I am hunting a bug in our project, where we sometimes see data being saved to the database even though the exceptions occur and everything should be rolled back. I have asked about it here before, and found that if I query the database for @@trancount
right after creating a new TransactionScope
, and I get 0
as result, I do not have a "valid" transaction. It is somehow aborted/rolled back by another thread.
The code I use to reproduce is really simple:
I call this method in a Paralell.For
a few thousand times
void Handle()
{
try
{
using (var transaction = new TransactionScope(TransactionScopeOption.Required)
{
// Getting @@trancount right here enables us verify whether we have a valid transaction.

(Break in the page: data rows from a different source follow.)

-- ==== Sys2Proof/Machine/Roles.lean ====
section
/-! DEFINITION. Roles of Harrow tiles and sowing slices: who serves what, standbys and auditors, units lent to
calibration, and retirement (R20, R126, R129–R133, R175–R180, R379). -/

namespace Sys2Proof.Machine

/-- A unit takes a role, with the position or group it serves (R126, R175). -/
def setRole (base t role place : Nat) (s : State) : State := s.wr (base + 0x1000 * t) (role <<< 29 + place)

/-- A tile serves a position from now on. -/
def serveTile (t a : Nat) (s : State) : State :=
  let off := 0x330000 + a / 4 * 4
  setRole tileBase t 0 a (s.wr off (withBits (s.rd off) (8 * (a % 4) + 5) (8 * (a % 4)) t))

/-- A slice serves a group from now on. -/
def serveSlice (t g : Nat) (s : State) : State :=
  let off := 0x520000 + g / 4 * 4
  setRole sliceBase t 0 g (s.wr off (withBits (s.rd off) (8 * (g % 4) + 4) (8 * (g % 4)) t))

/-! ### Calibration instances (R372, R379) -/

/-- A calibration instance as power-up leaves it (R372). -/
def CalInst.fresh : CalInst := ⟨false, true, true, false, 0, none, 0, 0, false, 0, 0⟩

/-- An instance's record. -/
def State.calInst (s : State) (key : Nat) : CalInst := (alGet s.cal.insts key).getD CalInst.fresh

/-- An instance's record replaced. -/
def setCal (key : Nat) (c : CalInst) (s : State) : State :=
  { s with cal := { s.cal with insts := alSet s.cal.insts key c } }

/-- The number of instances of an item that the variant bonds out (R371). -/
def State.calExists (s : State) (item inst : Nat) : Bool :=
  match item with
  | 0 => inst == 0
  | 1 => decide (inst < 24)
  | 2 => decide (inst < 12)
  | 3 => decide (inst < 4)
  | 4 => decide (inst < 10 * s.cls.groups)
  | 5 => inst == 0
  | 6 => inst == 0
  | 7 => decide (inst < 34)
  | 8 => decide (inst < s.cls.groups) || inst == 24
  | _ => false

/-- Instances of an item are numbered below this. -/
def calCount (item : Nat) : Nat := nth [1, 24, 12, 4, 240, 1, 1, 34, 25] item

/-- The existing instances of an item, ascending. -/
def State.calItem (s : State) (item : Nat) : List Nat := (List.range (calCount item)).filter (s.calExists item)

/-- The latest reading of an instance's nearest sensor: its VALID and value in 1/8 °C. -/
def State.calTemp (s : State) (key : Nat) : Bool × Int :=
  let n := (Config.nearestSensor key).val
  (s.on (F.HK_CHANNEL_VALID n), signed 16 (s.f (F.HK_CHANNEL_VALUE n)))

/-- The element an item chooses out of those it has (R371): of an encoder's two banks and of the two trigger delay
lines, the one not in use is calibrated and then takes over (R376). -/
def choiceOf (item : Nat) (old : Option Nat) (c : Nat) : Nat :=
  match item with
  | 0 => c % 4
  | 1 => c % 4
  | 2 => c % 4
  | 3 => match old with | some o => 1 - o | none => c % 2
  | 4 => max 12 (min 20 c)
  | 5 => match old with | some o => 64 * (1 - o / 64) + c % 64 | none => c % 128
  | 6 => c % 16
  | _ => c % 32

/-- An instance completes with a choice (R372): its reading at completion is its sensor's latest, or else the first
that HK takes. -/
def calComplete (key choice : Nat) (s : State) : State :=
  let c := s.calInst key
  let new := choiceOf (key / 256) (if c.valid then some c.choice else none) choice
  setCal key { c with
    valid := true, due := false, asked := false, overdue := false, age := 0, preSince := 0
    temp := if (s.calTemp key).1 then some (s.calTemp key).2 else none
    choice := new, tap := new } s

/-- An instance completes that the start ran (R371, R430) or its group's training (R378). Its choice is a free value
(log entry 19). -/
def calBoot (key : Nat) (s : State) : State :=
  let (k, s) := s.fresh
  calComplete key (Config.startChoice key k).toNat s

/-- The local clock of an active tile or slice at a furrow boundary: its chosen tap, and one longer for every full 8
°C its sensor has risen since (R375). -/
def clockTap (key : Nat) (s : State) : State :=
  let c := s.calInst key
  let (v, t) := s.calTemp key
  match c.temp with
  | some t0 => if c.valid && v then setCal key { c with tap := min 31 (c.choice + ((t - t0) / 64).toNat) } s else s
  | none => s

/-- The local clocks of the active tiles and slices follow their sensors (R375). -/
def clockTaps (s : State) : State :=
  let s := ((s.calItem 7).filter fun k => s.role tileBase k == 0).foldl (fun s k => clockTap (256 * 7 + k) s) s
  ((s.calItem 8).filter fun k => s.role sliceBase k == 0).foldl (fun s k => clockTap (256 * 8 + k) s) s

/-- Every instance of an item completed. -/
def calBootItem (item : Nat) (s : State) : State :=
  (s.calItem item).foldl (fun s k => calBoot (256 * item + k) s) s

/-- The running instance of calibration gives up its spare to failure replacement (R20, R379). -/
def calPreempt (s : State) : State :=
  match s.cal.running with
  | none => s
  | some key =>
    let c := s.calInst key
    let s := setCal key { c with preempts := min 255 (c.preempts + 1), preSince := c.preSince + 1, waiting := true } s
    let step := max 1 s.cal.step
    let s := { s with cal := { s.cal with running := none, spare := none, step := 0 } }
    let s := (s.inc F.CAL_PREEMPT_PREEMPTED 1).set F.CAL_STATUS_STATE 0
    event 0x701 [BitVec.ofNat 8 (key / 256), BitVec.ofNat 8 key, BitVec.ofNat 8 step, 0] s

/-! ### Auditors (R126, R128, R175, R176) -/

/-- The auditor shows the position or group of its unit (AUDIT_POSITION, AUDIT_GROUP). -/
def auditPlace (base t a : Nat) (s : State) : State := s.wr (base + 0x1000 * t) (2 <<< 29 + a <<< 16)

/-- Whenever auditing is enabled and a tile is in standby, the lowest becomes the auditor (R126). -/
def fillTileAuditor (s : State) : State :=
  if !s.on F.HRW_AUDIT_CTRL_ENABLE then auditState false 3 s
  else if s.path.harrowAudit.isSome then s
  else match s.idleUnits tileBase with
    | [] => auditState false 2 s
    | t :: _ =>
      let (a, pre) := s.path.harrowNext
      let s := auditPlace tileBase t a s
      let s := { s with path := { s.path with harrowAudit := some ⟨a, pre, none, none, none, s.tileOf a, t, none, [], 0⟩ } }
      auditState false 0 (s.set F.HRW_AUDIT_STATUS_AUDITOR t)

WriteImportantBusinessDataToDatabase("This will sometimes be committed even if the WCF call below fails!");
// Making a transactional WCF call
var serviceClient = new Service1Client("WSHttpBinding_IService1");
serviceClient.DoWork(); // We get an exception here
WriteImportantBusinessDataToDatabase("We never reach this location");
transaction.Complete();
}
}
catch (Exception e)
{
Logger.Error(e, "Something failed. {message}", e.Message);
}
}
The WCF service is transactional, with TransactionFlowOption.Mandatory
.
[ServiceContract]
public interface IService1
{
[OperationContract]
[TransactionFlow(TransactionFlowOption.Mandatory)]
void DoWork();
}
[ServiceBehavior]
public class Service1 : IService1
{
[OperationBehavior(TransactionScopeRequired = true)]
public void DoWork()
{
throw new Exception();
}
}
@@trancount
is expected to be 1
right after creating a new TransactionScope
. But sometimes
@@trancount
is 0
, and in even more rare cases 2
. The System.Transactions.Transaction.Current.TransactionInformation.Status
property is always Active
, no matter what @@trancount
is. Inserts into the database are executed just fine. The problem occurs then the local transaction is being promoted to a distributed transaction by the WCF call. Then we get an exception saying "The transaction has aborted."
The method name Handle
correctly suggests that this really is a NServiceBus handler, handling hundreds of thousands of messages day and night. We get this inconsistency issue only when there are issues on the other side of the WCF call.
A runnable version of this setup can be found on my GitHub.
I have reproduced the problem with all .Net framework version from 4.5.1 to 4.8. All of them yields the same results. Are anyone able to explain what is going on here?